TASK GOAL
The answer must consist of every line below containing "partSt".

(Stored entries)
▼
theorem test_witness_StaleAndUnmappedEndHere :
    (((req PcpOp.wbD).src = ReqSrc.port 1) ∧ (probeOpen lineM 1 (req PcpOp.wbD).laddr = false) ∧ ((pfGet lineM at0 (req
      PcpOp.wbD).laddr).hold.getLsbD 1 = false)) ∧
    (((req PcpOp.rdSh).src = ReqSrc.port 1) ∧ (homeOf (countFor (readStages sMapped (place sMapped (req PcpOp.rdSh).laddr) (req
      PcpOp.rdSh).laddr) (evSlc 0 (place sMapped (req PcpOp.rdSh).laddr).sl) 1 (some (req PcpOp.rdSh).part)) (req PcpOp.rdSh).laddr
      = none) ∧ (usesTag (req PcpOp.rdSh).op = true) ∧ ((req PcpOp.rdSh).dead = false)) ∧
    (((reqDead PcpOp.rdSh).src = ReqSrc.port 1) ∧ (homeOf (countFor (readStages sMapped (place sMapped (reqDead PcpOp.rdSh).laddr)
      (reqDead PcpOp.rdSh).laddr) (evSlc 0 (place sMapped (reqDead PcpOp.rdSh).laddr).sl) 1 (some (reqDead PcpOp.rdSh).part))
      (reqDead PcpOp.rdSh).laddr = none) ∧ (usesTag (reqDead PcpOp.rdSh).op = true) ∧ ((reqDead PcpOp.rdSh).dead = true)) ∧
    (((req PcpOp.wbD).src = ReqSrc.port 1) ∧ (homeOf (countFor (readStages sMapped (place sMapped (req PcpOp.wbD).laddr) (req
      PcpOp.wbD).laddr) (evSlc 0 (place sMapped (req PcpOp.wbD).laddr).sl) 1 (some (req PcpOp.wbD).part)) (req PcpOp.wbD).laddr =
      none) ∧ (usesTag (req PcpOp.wbD).op = false)) := by
  repeat' apply And.intro
  all_goals decide +kernel

theorem test_witness_SlicesReplayAndHbmCompletes :
    ((Running mapped) ∧ (oldestReady mapped 0 = none)) ∧
    ((Running sWaiting) ∧ (oldestReady sWaiting 0 = some (0, waiting0)) ∧ (pipe (putMiss sWaiting 0 0 none) waiting0.req (some
      waiting0.serial) = PipeOut.passed (outSt (pipe (putMiss sWaiting 0 0 none) waiting0.req (some waiting0.serial)))) ∧
      (waiting0.behind = false)) ∧
    ((Running sFullTable) ∧ (oldestReady sFullTable 0 = some (0, waitRd)) ∧ (pipe (putMiss sFullTable 0 0 none) waitRd.req (some
      waitRd.serial) = PipeOut.stalled Short.missEntry)) ∧
    ((Running sStalled) ∧ ((sliceSt sStalled 0).stalled = [(1, req PcpOp.drop)]) ∧ (pipe sUnstalled (req .drop) none = .passed
      (outSt (pipe sUnstalled (req .drop) none)))) ∧
    ((Running mapped)) ∧
    ((Running sOwed) ∧ (poisonShort sOwed 0 = false) ∧ ((sliceSt sOwed 0).owedPoison = [owed0])) ∧
    ((Running sPenShort) ∧ (poisonShort sPenShort 0 = true)) ∧
    ((Running mapped) ∧ ((sliceSt mapped 0).owedPoison = []) ∧ ((sliceSt mapped 0).sinks = [])) ∧
    ((Running sWaitAlloc) ∧ (missAt sWaitAlloc 0 0 = some waitAlloc) ∧ (waitAlloc.kind = MKind.waiting) ∧ (waitAlloc.waitOn =
      WaitOn.alloc 0)) ∧
    ((Running mapped) ∧ (missAt mapped 0 0 = none)) ∧
    ((Running mapped) ∧ (wcPerform (wcClose mapped 0 0) 0 0 = PipeOut.passed (outSt (wcPerform (wcClose mapped 0 0) 0 0)))) ∧
    ((Running sWcFull) ∧ (wcPerform (wcClose sWcFull 0 0) 0 0 = PipeOut.stalled Short.missEntry) ∧ (wcAt (wcClose sWcFull 0 0) 0 0
      = some ((wcAt (wcClose sWcFull 0 0) 0 0).getD wc0))) ∧
    ((Running mapped) ∧ (nextSnoop (launchHeld mapped 0) 0 = none)) ∧
    ((Running sSnp) ∧ (nextSnoop (launchHeld sSnp 0) 0 = some waitSnp)) ∧
    ((Running mapped) ∧ ((hbmq mapped 0 0)[0]? = none)) ∧
    ((Running sHbmRd) ∧ ((hbmq sHbmRd 0 0)[0]? = some hbmRd) ∧ (hbmRd.write = false) ∧ (hbmTurn sHbmRd 0 0 0 = some (hbmY sHbmRd
      0)) ∧ (hbmRd.dest = HbmDest.deliv 1) ∧ (hbmRd.beam = false) ∧ ((hbmCheck (if true = true then trouble (hbmTake sHbmRd 0 0 0
      false (hbmY sHbmRd 0)) (blkHbm (0 / 8)) kHbmHbmOdecc else hbmTake sHbmRd 0 0 0 false (hbmY sHbmRd 0)) 0 hbmRd
      EccOutcome.none).1 = EccOutcome.none) ∧ ((tget hbmSide0 sHbmRd.mem.hbmSide (sideIx 0 hbmRd)).poison = false)) ∧
    ((Running sHbmRd) ∧ ((hbmq sHbmRd 0 0)[0]? = some hbmRd) ∧ (hbmRd.write = false) ∧ (hbmTurn sHbmRd 0 0 0 = some (hbmY sHbmRd
      0)) ∧ (hbmRd.dest = HbmDest.deliv 1) ∧ (hbmRd.beam = false) ∧ ((hbmCheck (if false = true then trouble (hbmTake sHbmRd 0 0 0
      false (hbmY sHbmRd 0)) (blkHbm (0 / 8)) kHbmHbmOdecc else hbmTake sHbmRd 0 0 0 false (hbmY sHbmRd 0)) 0 hbmRd
      EccOutcome.none).1 = EccOutcome.none) ∧ ((tget hbmSide0 sHbmRd.mem.hbmSide (sideIx 0 hbmRd)).poison = false)) ∧
    ((Running sHbmWr) ∧ ((hbmq sHbmWr 0 0)[0]? = some hbmWr) ∧ (hbmWr.write = true) ∧ (hbmTurn sHbmWr 0 0 0 = some (hbmY sHbmWr
      0)) ∧ (hbmWr.dest = HbmDest.none)) ∧
    ((Running sHbmTwo) ∧ ((hbmq sHbmTwo 0 0)[1]? = some hbmRd) ∧ (hbmTurn sHbmTwo 0 0 1 = none)) ∧
    ((Running sHbmRd) ∧ ((hbmq sHbmRd 0 0)[0]? = some hbmRd) ∧ (hbmRd.write = false)) := by
  repeat' apply And.intro
  all_goals decide +kernel

theorem test_witness_SliceTransactionsAdvance :
    ((Running mapped) ∧ ((sliceSt mapped 0).repairs = [])) ∧
    ((Running sRepairGone) ∧ ((sliceSt sRepairGone 0).repairs = [0]) ∧ (stateHere (repairOn sRepairGone) (place sRepairGone 0) =
      .I ∨ stateHere (repairOn sRepairGone) (place sRepairGone 0) = .X)) ∧
    ((Running sRepairShort) ∧ ((sliceSt sRepairShort 0).repairs = [0]) ∧ (stateHere (repairOn sRepairShort) (place sRepairShort 0)
      ≠ .I) ∧ (stateHere (repairOn sRepairShort) (place sRepairShort 0) ≠ .X) ∧ ((stateHere (repairOn sRepairShort) (place
      sRepairShort 0)).dirty = true ∨ (pfGet (repairOn sRepairShort) (place sRepairShort 0) 0).exh = true) ∧ (poisonShort (repairOn
      sRepairShort) (place sRepairShort 0).sl = true)) ∧
    ((Running sRepair) ∧ ((sliceSt sRepair 0).repairs = [0]) ∧ (stateHere (repairOn sRepair) (place sRepair 0) ≠ .I) ∧ (stateHere
      (repairOn sRepair) (place sRepair 0) ≠ .X) ∧ (¬ ((stateHere (repairOn sRepair) (place sRepair 0)).dirty = true ∨ (pfGet
      (repairOn sRepair) (place sRepair 0) 0).exh = true) ∨ poisonShort (repairOn sRepair) (place sRepair 0).sl = false)) ∧
    ((Running sGranted) ∧ (missAt sGranted 0 0 = some granted) ∧ (granted.kind = MKind.ring) ∧ (entryReady granted = true)) ∧
    ((Running sRing) ∧ (missAt sRing 0 0 = some ringE0) ∧ (entryReady ringE0 = false)) ∧
    ((Running sAtom) ∧ (missAt sAtom 0 0 = some atomE) ∧ (atomE.kind = MKind.bare) ∧ (atomE.noInstall = false) ∧ (atomE.performed
      = false) ∧ (atomE.req.op = PcpOp.atom) ∧ (atomE.req.hdr.keep = false) ∧ (atomE.fillV.getLsbD (critOf
      atomE.req.hdr.addr).toNat = true) ∧ (findWay sAtom (place sAtom atomE.req.laddr) = some 0) ∧ (atomE.owesCmp = false) ∧
      (chunkPsn atomE.fill (critOf atomE.req.hdr.addr).toNat = false) ∧ (atomE.poisoned = false)) ∧
    ((Running mapped) ∧ (missAt mapped 0 0 = none)) ∧
    ((Running mapped) ∧ ((sliceSt mapped 0).clrBusy = false)) ∧
    ((Running sClearing) ∧ ((sliceSt sClearing 0).clrBusy = true)) := by
  repeat' apply And.intro
  all_goals decide +kernel

theorem test_witness_PenumbraBuffersAreWrittenBack :
    ((Running sPenHeld) ∧ (penAt sPenHeld 0 0 = some penHeld) ∧ (penHeld.mif = false)) ∧
    ((Running sPenMif) ∧ (penAt sPenMif 0 0 = some penMif) ∧ (penMif.mif = true)) ∧
    ((Running sPenHeld) ∧ (penAt sPenHeld 0 0 = some penHeld) ∧ (penMayWrite sPenHeld 0 penHeld = false)) ∧
    ((Running sPen) ∧ (penAt sPen 0 0 = some pen0) ∧ (penMayWrite sPen 0 pen0 = true) ∧ (pen0.resent = false) ∧ (pen0.poison =
      false)) := by
  repeat' apply And.intro
  all_goals decide +kernel

theorem test_witness_WalkersAdvance :
    ((Running sHalted) ∧ (engineRuns sHalted (40 + 0) = false)) ∧
    ((Running mapped) ∧ (engineRuns mapped (40 + 0) = true) ∧ (mapped.cache.drains = []) ∧ (mapped.cache.flushes = [])) ∧
    ((Running sFlush) ∧ (engineRuns sFlush (40 + 0) = true) ∧ (sFlush.cache.drains = []) ∧ (sFlush.cache.flushes = [flush0]) ∧
      (tget 0 flush0.pos 0 < 16384) ∧ ((flushStep sFlush 0 flush0).cache.drains = [])) ∧
    ((Running sDrain) ∧ (engineRuns sDrain (40 + 0) = true) ∧ (sDrain.cache.drains = [drain0]) ∧ (drain0.ended = false) ∧
      (drain0.cancels = []) ∧ (tget 0 drain0.pos 0 < 16384) ∧ (∀ e ∈ (drainStep sDrain 0 drain0).cache.drains, e.slot = none)) ∧
    ((Running mapped) ∧ (engineRuns mapped (40 + 0) = true) ∧ (foldOf mapped 0 = none)) ∧
    ((Running sFoldLine) ∧ (engineRuns sFoldLine (40 + 0) = true) ∧ (foldOf sFoldLine 0 = some fold0) ∧ (fold0.cursor.toNat <
      16384) ∧ (List.find? (fun k => (tagAt (readSet (tookWalker sFoldLine 0) 0 (BitVec.ofNat 14 fold0.cursor.toNat)) 0
      (BitVec.ofNat 14 fold0.cursor.toNat) k).sv) (foldWays fold0 0) = some 0)) ∧
    ((Running sFoldEmpty) ∧ (engineRuns sFoldEmpty (40 + 0) = true) ∧ (foldOf sFoldEmpty 0 = some fold0) ∧ (foldSetOk sFoldEmpty
      fold0 = true) ∧ (fold0.cursor.toNat + 1 < 16384) ∧ (fold0.held = []) ∧ (fold0.restage = []) ∧ (fold0.slot = none)) ∧
    ((Running mapped) ∧ (engineRuns mapped (40 + 0) = true)) ∧
    ((Running mapped) ∧ (engineRuns mapped (40 + 0) = true) ∧ (mapped.move = none)) ∧
    ((Running sMoveRead) ∧ (engineRuns sMoveRead (40 + 0) = true) ∧ (sMoveRead.move = some move0) ∧ (move0.action = 1) ∧
      (move0.stepNo = 3)) ∧
    ((Running sMoveSet) ∧ (engineRuns sMoveSet (40 + 0) = true) ∧ (sMoveSet.move = some move2) ∧ (move2.action ≠ 1)) ∧
    ((Running sDrainFull) ∧ (drainIn sDrainFull none = some drainFull) ∧ (drainFull.ended = false) ∧ (allPassed drainFull.pos =
      true) ∧ (flushOpen sDrainFull = false) ∧ (drainFull.slot = none)) ∧
    ((Running mapped) ∧ (drainIn mapped (if true = true then none else some 0) = none)) := by
  repeat' apply And.intro
  all_goals decide +kernel

theorem test_witness_PartitionsReachTheirStates :
    ((Running opQuiesce) ∧ ((jobSlot opQuiesce fun j => match j with | Job.quiesce q _ => q == 1 | _ => false) = some (0, opSlot
      opQuiesce 0)) ∧ ((opSlot opQuiesce 0).job = Job.quiesce 1 3) ∧ (quiesceOpen opQuiesce 1 = 0) ∧ ((partSt opQuiesce 1).state =
      2)) ∧
    ((Running up) ∧ ((jobSlot up fun j => match j with | Job.quiesce q _ => q == 1 | _ => false) = none)) ∧
    ((Running opFreezeLater) ∧ ((jobSlot opFreezeLater fun j => match j with | Job.freeze q => q == 1 | _ => false) = some (0,
      opSlot opFreezeLater 0)) ∧ (BitVec.toNat opFreezeLater.now < BitVec.toNat (partSt opFreezeLater 1).freezeTick)) ∧
    ((Running opFreezeDue) ∧ ((jobSlot opFreezeDue fun j => match j with | Job.freeze q => q == 1 | _ => false) = some (0, opSlot
      opFreezeDue 0)) ∧ (ctxsOf opFreezeDue 1 = []) ∧ (BitVec.toNat (partSt opFreezeDue 1).freezeTick ≤ BitVec.toNat
      opFreezeDue.now)) ∧
    ((Running opSnap) ∧ ((opSlot opSnap 0).job = Job.save 1 [] [] none 9 0 (some 900000)) ∧ ((opSlot opSnap 0).state =
      OpState.running) ∧ (900000 ≤ BitVec.toNat opSnap.now)) ∧
    ((Running up) ∧ ((opSlot up 0).job = Job.none)) := by
  repeat' apply And.intro
  all_goals decide +kernel

theorem test_witness_BeamsOpenAndStage :
    ((Running up) ∧ (up.tim.tsCtl.getLsbD (4 * 0) = false ∨ up.tim.tsCtl.getLsbD (4 * 0 + 1) ≠ false ∨ 9 < 5 ∨ 9 < 5)) ∧
    ((Running edgeIn) ∧ (edgeIn.tim.tsCtl.getLsbD (4 * 0) = true) ∧ (edgeIn.tim.tsCtl.getLsbD (4 * 0 + 1) = false) ∧ (5 ≤ 9) ∧
      (max 5 (filterNs (BitVec.extractLsb' (4 * 0 + 2) 2 edgeIn.tim.tsCtl)) ≤ 20000)) ∧
    ((Running up) ∧ ((beamCtx up 0).state ≠ 2 ∨ rowExists (beamCtx up 0).desc (beamCtx up 0).nextRow.toNat = false ∨ engineRuns up
      (beamCtx up 0).engine.toNat = false)) ∧
    ((Running sRun0) ∧ ((beamCtx sRun0 0).state = 2) ∧ (rowExists (beamCtx sRun0 0).desc (beamCtx sRun0 0).nextRow.toNat = true) ∧
      (engineRuns sRun0 (beamCtx sRun0 0).engine.toNat = true) ∧ (nextOpen (beamCtx sRun0 0) = some (1999000, false)) ∧ (1999000 ≤
      BitVec.toNat sRun0.now) ∧ (frozenAt (beamCtx sRun0 0) 1999000 = false)) ∧
    ((Running sRunEarly) ∧ (nextOpen (beamCtx sRunEarly 0) = some (1999000, false)) ∧ (BitVec.toNat sRunEarly.now < 1999000 ∨
      frozenAt (beamCtx sRunEarly 0) 1999000 = true)) ∧
    ((Running up) ∧ ((beamCtx up 0).state ≠ 2)) ∧
    ((Running sExpire) ∧ ((beamCtx sExpire 0).state = 2) ∧ (List.find? (fun y => y.rel.isNone) (beamCtx sExpire 0).rows = some
      row0) ∧ (expiryTick (beamCtx sExpire 0) row0.row = some expiry0) ∧ (expiry0 ≤ BitVec.toNat sExpire.now) ∧ (frozenAt (beamCtx
      sExpire 0) expiry0 = false)) ∧
    ((Running sExpireEarly) ∧ (List.find? (fun y => y.rel.isNone) (beamCtx sExpireEarly 0).rows = some row0) ∧ (expiryTick
      (beamCtx sExpireEarly 0) row0.row = some 2199000) ∧ (BitVec.toNat sExpireEarly.now < 2199000 ∨ frozenAt (beamCtx sExpireEarly
      0) 2199000 = true)) ∧
    ((Running up) ∧ (clusterRel up 0 = none) ∧ (clusterOffer up 0 = none)) ∧
    ((Running sRel) ∧ (clusterRel sRel 0 = some 0)) ∧
    ((Running sExpire) ∧ (clusterRel sExpire 0 = none) ∧ (clusterOffer sExpire 0 = some cand0) ∧ (homeMember sExpire (beamLine
      (beamCtx sExpire cand0.ctx).desc cand0.row cand0.pos) = true)) ∧
    ((Running sRead) ∧ (nextRead sRead 0 = some read1)) ∧
    ((Running up) ∧ (up.beams.reads = [])) ∧
    ((Running sReportGone) ∧ (sReportGone.reports = [report1]) ∧ ((beamCtx sReportGone report1.ctx).rows = []) ∧
      (sReportGone.parts = [])) ∧
    ((Running sReport) ∧ (sReport.reports = [report1]) ∧ (List.find? (fun y => y.row == report1.row) (beamCtx sReport
      report1.ctx).rows = some rowReading) ∧ (rowReading.reading.contains report1.idx.toNat = true) ∧ (report1.error = true)) ∧
    ((Running sReportNoPin) ∧ (sReportNoPin.reports = [reportNoPin]) ∧ (List.find? (fun y => y.row == reportNoPin.row) (beamCtx
      sReportNoPin reportNoPin.ctx).rows = some rowReading) ∧ (rowReading.reading.contains reportNoPin.idx.toNat = true) ∧
      (reportNoPin.error = false) ∧ (reportNoPin.pinned = false)) ∧
    ((Running sReportOk) ∧ (sReportOk.reports = [reportOk]) ∧ (List.find? (fun y => y.row == reportOk.row) (beamCtx sReportOk
      reportOk.ctx).rows = some rowReading) ∧ (rowReading.reading.contains reportOk.idx.toNat = true) ∧ (reportOk.error = false) ∧
      (reportOk.pinned = true)) ∧
    ((Running up) ∧ ((beamCtx up 0).state = 0)) ∧
    ((Running sRun0) ∧ ((beamCtx sRun0 0).state = 2 ∨ (beamCtx sRun0 0).state = 3 ∨ (beamCtx sRun0 0).state = 5) ∧ (engineRuns
      sRun0 (beamCtx sRun0 0).engine.toNat = true) ∧ (nextRel (beamCtx sRun0 0) = none)) ∧
    ((Running sRel) ∧ ((beamCtx sRel 0).state = 2 ∨ (beamCtx sRel 0).state = 3 ∨ (beamCtx sRel 0).state = 5) ∧ (engineRuns sRel
      (beamCtx sRel 0).engine.toNat = true) ∧ (nextRel (beamCtx sRel 0) = some (rowRel, 0)) ∧ ((beamCtx (stepped sRel)
      0).cancelSlot = none)) ∧
    ((Running sRelCancel) ∧ ((beamCtx sRelCancel 0).state = 2 ∨ (beamCtx sRelCancel 0).state = 3 ∨ (beamCtx sRelCancel 0).state =
      5) ∧ (engineRuns sRelCancel (beamCtx sRelCancel 0).engine.toNat = true) ∧ (nextRel (beamCtx sRelCancel 0) = some (rowRel, 0))
      ∧ ((beamCtx (stepped sRelCancel) 0).cancelSlot = some 0)) ∧
    ((Running sCancelling) ∧ ((beamCtx sCancelling 0).state = 3) ∧ ((beamCtx sCancelling 0).rows = [])) := by
  repeat' apply And.intro
  all_goals decide +kernel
▲
SOLUTION BELOW
      opQuiesce 0)) ∧ ((opSlot opQuiesce 0).job = Job.quiesce 1 3) ∧ (quiesceOpen opQuiesce 1 = 0) ∧ ((partSt opQuiesce 1).state =
      opSlot opFreezeLater 0)) ∧ (BitVec.toNat opFreezeLater.now < BitVec.toNat (partSt opFreezeLater 1).freezeTick)) ∧
      opFreezeDue 0)) ∧ (ctxsOf opFreezeDue 1 = []) ∧ (BitVec.toNat (partSt opFreezeDue 1).freezeTick ≤ BitVec.toNat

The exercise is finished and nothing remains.